Why doesn’t dark matter form black holes?

They’re the darkest, most massive things in the Universe. How come they have nothing to do with each other?


“All enterprises that are entered into with indiscreet zeal may be pursued with great vigor at first, but are sure to collapse in the end.” –Tacitus

Dark matter is the most abundant form of mass in our Universe. If you were to add up all the stars, planets, lifeforms, gas, dust, plasma and more — all the known, “normal” matter in our Universe — it would only account for about 15-to-17% of the total gravitation that we see. The remaining mass, outclassing the normal matter by a 5:1 ratio, must be completely invisible, meaning it doesn’t absorb or emit light at all. Yet it must interact gravitationally, enabling it to form large-scale structure in the Universe and to hold galaxies together. So why, then, can’t it form black holes?

Black holes aren’t the only thing dark matter can’t form; it also can’t create dark matter stars, planets or dark atoms. Imagine the Universe as it might have been back in the very, very early stages, before there were any black holes, stars, planets or atoms.

The early Universe was full of matter and radiation, and was so hot and dense that the quarks and gluons present didn’t form into individual protons and neutrons, but remained in a quark-gluon plasma. Image credit: RHIC collaboration, Brookhaven, via http://www.bnl.gov/newsroom/news.php?a=11403.

All we had was a hot, dense, expanding “sea” of matter and radiation of all the different types allowed. By time the Universe has aged to be a few minutes old, the atomic nuclei are there, all the electrons are there, all the neutrinos and photons are there, and all the dark matter is there, too.

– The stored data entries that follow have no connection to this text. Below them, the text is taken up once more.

-- ==== Sys2Proof/Machine/Sync.lean ====
section
/-! DEFINITION. Barriers and slot buffers (spec 05 R113 to R120; 16 R341; 19 R420, R421, R435; 02 R31). -/

namespace Sys2Proof.Machine

/-! ## Barrier objects (05 R117, R118) -/

/-- What an arrival comes to, with the state it leaves. -/
inductive Arrival where
  | done (s : State)
  | barfault (s : State)
  | poison (s : State)

/-- An arrival of count n at a barrier's home (05 R118). A barrier in a peer window is served at the peer's home, whose answer is
free: done, or BARFAULT. An address that no barrier can have receives the violation response, poison (13 R299, R300). The
spec's words and its pseudocode differ on a count of 0 where ARRIVED already equals EXPECTED, which no arrival leaves: the model
follows the pseudocode, and the phase completes (DESIGN CHOICE, log entry 79). -/
def State.arrive (s : State) (die ctx : Nat) (t : Trans) (n : Nat) : Arrival :=
  match region t.pa with
  | .peer tgt =>
    match s.peerAsk die ctx tgt t.pa (fun a => .peerArrive tgt a (BitVec.ofNat 32 n)) 1 with
    | (s, none) => .poison s
    | (s, some c) => if c % 2 = 1 then .barfault s else .done s
  | .mmio _ => .poison (s.violation die ctx (BitVec.ofNat 64 t.pa))
  | .hole => .poison (s.violation die ctx (BitVec.ofNat 64 t.pa))
  | _ =>
    if s.poisoned t.pa then .poison s
    else
      let ex := s.homeRead t.pa 4
      let ar := s.homeRead (t.pa + 4) 4
      if ex = 0 || s.homeRead (t.pa + 12) 4 != 0 || ex < ar + n then .barfault s
      else
        let by_ := leafMs t.leaf
        if ar + n = ex then
          .done (((s.homeWrite by_ (t.pa + 4) 4 0).homeWrite by_ (t.pa + 8) 4 ((s.homeRead (t.pa + 8) 4 + 1) % 2 ^ 32)).markHome t)
        else .done ((s.homeWrite by_ (t.pa + 4) 4 (ar + n)).markHome t)

/-- The PHASE of a barrier (05 R117), read at its home; none where it is poisoned. -/
def State.phaseAt (s : State) (p : Party) (t : Trans) : State × Got :=
  (s.dropOwn p (t.pa + 8)).loadBytes p (Trans.pastL1 { t with pa := t.pa + 8 }) 4

/-- ARRIVE (16 R341). -/
def execArrive (f : FmtV) (s : State) : Out :=
  laneWord (.arrive f) (fun x s =>
    let va := x.g.spair f.sa.toNat
    let n := if f.fn.getLsbD 6 then bits f.fn.toNat 7 4 else (x.g.sget f.sb.toNat).toNat
    let sc := scopeOf (fnScope f.fn)
    if va.toNat % 16 != 0 then trapWord x ⟨0x05, 0, va, 16⟩ x.active s
    else match s.resolve x.party va needRw with
    | (s, .error fl) => trapWord x (fltCause fl va true) x.active s
    | (s, .ok t) =>
      if s.waveWindow x.party t.pa then trapWord x ⟨0x107, 0, va, 0⟩ x.active s
      else if (Acc.mk 0 va t).peer && sc != .system then trapWord x ⟨0x1A, 0, va, 0⟩ x.active s
      else if s.mustWait x.party t 16 false then hold s
      else
        let s := (relBefore x true sc s).dropOwn x.party t.pa
        match s.arrive (partyDie x.party) x.ctx t n with
        | .done s => retire x (useFence x x.g) s
        | .barfault s => trapWord x ⟨0x12, 0, va, BitVec.ofNat 64 n⟩ x.active s
        | .poison s => trapWord x ⟨0x1B, 0, va, 0⟩ x.active s) s

/-- WAITB (19 R435): completes at once when the phase differs, else the entry waits. -/
def execWaitb (f : FmtV) (s : State) : Out :=
  laneWord (.waitb f) (fun x s =>
    let va := x.g.spair f.sa.toNat
    let ph := x.g.sget f.sb.toNat
    let sc := scopeOf (fnScope f.fn)
    let rmt := fnRmt f.fn
    if va.toNat % 16 != 0 then trapWord x ⟨0x05, 0, va, 16⟩ x.active s
    else match s.resolve x.party va needRd with
    | (s, .error fl) => trapWord x (fltCause fl va false) x.active s
    | (s, .ok t) =>
      if (rmt && rmtBad sc) || ((Acc.mk 0 va t).peer && sc != .system) then trapWord x ⟨0x1A, 0, va, 0⟩ x.active s
      else if s.mustWait x.party t 16 false then hold s
      else match s.phaseAt x.party t with
      | (s, none) => trapWord x ⟨0x1B, 0, va, 0⟩ x.active s
      | (s, some v) =>
        if v != ph.toNat then retire x x.g (acquireAt x rmt sc s)
        else
          let w : Wait := ⟨x.pc, x.mask, x.active, s.fresh, .waitb va ph sc rmt, x.word⟩
          stall { x with g := { x.g with waits := x.g.waits ++ [w] } } s.next) s

/-- A waiting WAITB reads its barrier's phase again and completes as an acquire when it differs (05 R120, 19 R435). Each read
translates the barrier's VA anew (06 R144, 05 R123) and waits for an engine that owns its line (07 R156). Where the barrier no
longer translates or its sector is poisoned, which the spec does not speak of, the wait ends and the word issues again, to meet
the cause (DESIGN CHOICE, log entry 31). -/
def wakeWait (p : Party) (pc : DWord) (s : State) : State :=
  match s.grp? p with
  | none => s
  | some g =>
    if g.stopped || g.saving then s
    else match g.waits.find? (fun w => w.pc = pc && (match w.kind with
        | .waitb _ _ _ _ => true
        | _ => false)) with
    | none => s
    | some w =>
      let again := fun (s : State) => s.setGrp p { g with waits := g.waits.filter (fun y => y.stamp != w.stamp) }
      match w.kind with
      | .waitb va ph sc rmt =>
        match s.resolve p va needRd with
        | (s, .error _) => again s
        | (s, .ok t) =>
          if s.mustWait p t 16 false then s
          else match s.phaseAt p t with
          | (s, none) => again s
          | (s, some v) =>
            if v = ph.toNat then s
            else
              let s := if rmt then s.promote (partyCore p) sc else s
              ((s.acquire (partyCore p) sc).setGrp p (g.endWait w)).stepStop p w
      | _ => s

/-- WAITB_WAKE (05 R120): the home's monitor reports a phase change. -/
def execWaitbWake (p : Party) (pc : BitVec 64) (s : State) : Out := .next (wakeWait p pc s)
/-- WAITB_POLL (05 R120): the core polls the barrier. -/
def execWaitbPoll (p : Party) (pc : BitVec 64) (s : State) : Out := .next (wakeWait p pc s)

/-! ## Slot buffers (05 R113 to R116) -/

/-- NSLOTM1 of a configuration word. -/
def sbN (cfg : Word) : Nat := bits cfg.toNat 26 6
/-- SIZE, in bytes. -/
def sbSize (cfg : Word) : Nat := 64 * bits cfg.toNat 12 14
/-- BASE, in bytes. -/
def sbBase (cfg : Word) : Nat := 256 * bits cfg.toNat 0 12

/-- The slot word of slot i in a phase (05 R115). -/
def SlotBuf.word (b : SlotBuf) (i : Nat) (ph : Bool) : Word :=
  BitVec.ofNat 32 ((sbBase b.cfg + i * sbSize b.cfg) % 2 ^ 20 + 2 ^ 20 * i + (if ph then 2 ^ 26 else 0))

/-- The next index and phase of a ring. -/
def ringNext (n i : Nat) (ph : Bool) : Nat × Bool := if i + 1 = n then (0, !ph) else (i + 1, ph)

/-- SBRES's step, if slot PIX is free: the slot word and the buffer after it. -/
def SlotBuf.reserve (b : SlotBuf) (by_ : SlotSt) : Option (Word × SlotBuf) :=
  if b.slots[b.pix]? = some .free then
    let nx := ringNext b.slots.length b.pix b.pph
    some (b.word b.pix b.pph, { b with slots := setNth b.slots b.pix by_, pix := nx.1, pph := nx.2 })
  else none

/-- SBTAKE's step, if slot CIX is filled. -/
def SlotBuf.take (b : SlotBuf) : Option (Word × SlotBuf) :=
  if b.slots[b.cix]? = some .filled then
    let nx := ringNext b.slots.length b.cix b.cph
    some (b.word b.cix b.cph, { b with slots := setNth b.slots b.cix .taken, cix := nx.1, cph := nx.2 })
  else none

/-- Slot buffer n of a block. -/
def Block.sbuf (b : Block) (n : Nat) : SlotBuf := nth ⟨0, [], 0, false, 0, false⟩ b.sbufs n

/-- Replaces a slot buffer. -/
def Block.setSbuf (b : Block) (n : Nat) (x : SlotBuf) : Block := { b with sbufs := setNth b.sbufs n x }

/-- SBFAULT of a buffer and slot (12 R267). -/
def sbFault (n i : Nat) : Cause := ⟨0x11, 0, 0, BitVec.ofNat 64 (n + 16 * i)⟩

/-- Slot that a waiting SBRES of a buffer writes its slot word to. -/
def WaitKind.resOf (k : WaitKind) (n : Nat) : Option Nat :=
  match k with
  | .sbres b d => if b = n then some d else none
  | _ => none

/-- As `resOf`, for SBTAKE. -/
def WaitKind.takeOf (k : WaitKind) (n : Nat) : Option Nat :=
  match k with
  | .sbtake b d => if b = n then some d else none
  | _ => none

/-- The oldest wait of a block's groups that satisfies a test. -/
def oldestWait (b : Block) (p : WaitKind → Option Nat) : Option (Group × Wait × Nat) :=
  let all := (b.groups.map (fun g => if g.stopped || g.saving then []
    else g.waits.filterMap (fun w => (p w.kind).map (fun d => (g, w, d))))).flatten
  (sortBy (fun (a b : Group × Wait × Nat) => a.2.1.stamp ≤ b.2.1.stamp) all).head?

/-- When the buffers of a block received the reservations of engines that wait for a slot of buffer n (05 R116). -/
def State.engineAsks (s : State) (uid n : Nat) : List Nat :=
  s.copies.filterMap (fun c => if c.blk = uid && c.cmd.ctl.getLsbD 2 && bits c.cmd.ctl.toNat 3 4 = n then c.asked else none)
    ++ s.tiers.filterMap (fun c => if c.blk = uid && c.kind && c.sb = n then c.asked else none)

/-- Whether a reservation received at `stamp` is the oldest of buffer n (05 R115, R116). -/
def State.resFirst (s : State) (b : Block) (n stamp : Nat) : Bool :=
  (match oldestWait b (fun k => k.resOf n) with
    | some w => decide (stamp ≤ w.2.1.stamp)
    | none => true) && (s.engineAsks b.uid n).all (fun t => stamp ≤ t)

/-- Whether no SBTAKE received before `stamp` waits on buffer n. -/
def takeFirst (b : Block) (n stamp : Nat) : Bool :=
  match oldestWait b (fun k => k.takeOf n) with
  | some w => decide (stamp ≤ w.2.1.stamp)
  | none => true

/-- SBRES or SBTAKE: granted at once where no earlier operation waits on the buffer, or waiting at its word. -/
def slotWord (f : FmtV) (first : Block → Bool) (step : SlotBuf → Option (Word × SlotBuf)) (kind : WaitKind) (x : Issue) (s : State) :
    State :=
  match s.blockOfParty x.party with
  | none => trapWord x (causeOf 0x01) x.active s
  | some b =>
    let n := f.sa.toNat
    let sb := b.sbuf n
    if sb.slots = [] then trapWord x (sbFault n 0) x.active s
    else match (if first b then step sb else none) with
    | some r => (retire x ((x.g.sset f.dst.toNat r.1).markFull [] [f.dst.toNat]) s).updBlock b.uid (fun b => b.setSbuf n r.2)
    | none =>
      let g := x.g.markEmpty [] [f.dst.toNat]
      stall { x with g := { g with waits := g.waits ++ [⟨x.pc, x.mask, x.active, s.fresh, kind, x.word⟩] } } s.next

/-- SBRES (05 R115, 19 R420). -/
def execSbres (f : FmtV) (s : State) : Out :=
  laneWord (.sbres f) (fun x s => slotWord f (fun b => s.resFirst b f.sa.toNat s.fresh) (fun b => b.reserve .reserved)
    (.sbres f.sa.toNat f.dst.toNat) x s) s

/-- SBTAKE (05 R115, 19 R420): an acquire at BLOCK scope. -/
def execSbtake (f : FmtV) (s : State) : Out :=
  laneWord (.sbtake f) (fun x s => slotWord f (fun b => takeFirst b f.sa.toNat s.fresh) (fun b => b.take)
    (.sbtake f.sa.toNat f.dst.toNat) x s) s

/-- SBFILL or SBFREE: the slot named must be in state `was` and becomes `now`. -/
def slotMark (f : FmtV) (was now : SlotSt) (x : Issue) (s : State) : State :=
  match s.blockOfParty x.party with
  | none => trapWord x (causeOf 0x01) x.active s
  | some b =>
    let n := f.sa.toNat
    let sb := b.sbuf n
    let i := bits (x.g.sget f.sb.toNat).toNat 20 6
    if sb.slots[i]? = some was then
      (retire x x.g s).updBlock b.uid (fun b => b.setSbuf n { sb with slots := setNth sb.slots i now })
    else trapWord x (sbFault n i) x.active s

/-- SBFILL (05 R115): a release at BLOCK scope. -/
def execSbfill (f : FmtV) (s : State) : Out := laneWord (.sbfill f) (slotMark f .reserved .filled) s
/-- SBFREE (05 R115). -/
def execSbfree (f : FmtV) (s : State) : Out := laneWord (.sbfree f) (slotMark f .taken .free) s

/-- A waiting SBRES or SBTAKE is granted, the oldest first (19 R421). -/
def grantSlot (blk n : Nat) (p : WaitKind → Option Nat) (first : Block → Nat → Bool) (step : SlotBuf → Option (Word × SlotBuf))
    (s : State) : State :=
  match s.blockUid blk with
  | none => s
  | some b =>
    match oldestWait b p, step (b.sbuf n) with
    | some (g, w, d), some r =>
      if !first b w.stamp then s
      else
        let g := ((g.sset d r.1).markFull [] [d]).endWait w
        let p : Party := .group ⟨b.core, g.part, g.slot⟩
        ((s.setGrp p g).updBlock blk (fun b => b.setSbuf n r.2)).stepStop p w
    | _, _ => s

/-- SBRES_GRANT (05 R115). -/
def execSbresGrant (blk buf : Nat) (s : State) : Out :=
  .next (grantSlot blk buf (fun k => k.resOf buf) (fun b st => s.resFirst b buf st) (fun b => b.reserve .reserved) s)

/-- SBTAKE_GRANT (05 R115). -/
def execSbtakeGrant (blk buf : Nat) (s : State) : Out :=
  .next (grantSlot blk buf (fun k => k.takeOf buf) (fun _ _ => true) (fun b => b.take) s)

They’re all flying around at incredible speeds, sure, but they’re also all exerting forces on one another. It’s true that they all feel the gravitational force (even photons, thanks to Einstein’s energy-mass equivalence), but gravity isn’t the only thing that matters here.

In the hot, early Universe, prior to the formation of neutral atoms, photons scatter off of electrons (and to a lesser extent, protons) at a very high rate, transferring momentum when they do. Images credit: Amanda Yoho.

Photons and electrons have it the worst: they interact very frequently through the electromagnetic force, scattering and “bouncing” off of one another, exchanging energy, momentum and colliding at an alarming rate. Nuclei fare only a little better: they’re much more massive, so their interaction rate is lower, and they pick up (or lose) less momentum with each collision.

Neutrinos are much luckier: they don’t have an electric charge, and so they don’t interact through the electromagnetic force at all. Instead, they can only interact (besides gravity) through the weak force, which means collisions are incredibly infrequent. But dark matter gets it the best in terms of freedom: as far as we can tell, it only interacts through gravity. There are no collisions at all, and so all dark matter can do is be attracted to the other sources of matter.

This might, you worry, make things worse! While normal matter has collisions and interactions preventing it from collapsing gravitationally, forming denser clumps, etc., the dark matter density begins to grow in the overdense regions. But this doesn’t happen the way you think of “collapse” happening. When a gas cloud collapses to form stars, what happens?

A massive, gaseous nebula is where new stars in the Universe are born. Image credit: ESO/VPHAS+ team, via http://www.eso.org/public/images/eso1403a/.

The gas interacts through the gravitational force, becoming denser, but the matter that makes up that gas sticks together, allowing it to reach a denser state. That “stickiness” only happens thanks to the electromagnetic force! This is why things can collapse down to produce bound objects like stars, planets and even atoms.

Without that stickiness? You’d just end up with a diffuse, loosely held together, “fluffy” structure bound together only through gravity. That’s why you hear of dark matter halos on galaxy and cluster scales, of dark matter filaments on even larger scales, and of no other dark matter structures.

The cosmic web is driven by dark matter, but the small structures along the filaments form by the collapse of normal, electromagnetically-interacting matter. Image credit: Ralf Kaehler, Oliver Hahn and Tom Abel (KIPAC).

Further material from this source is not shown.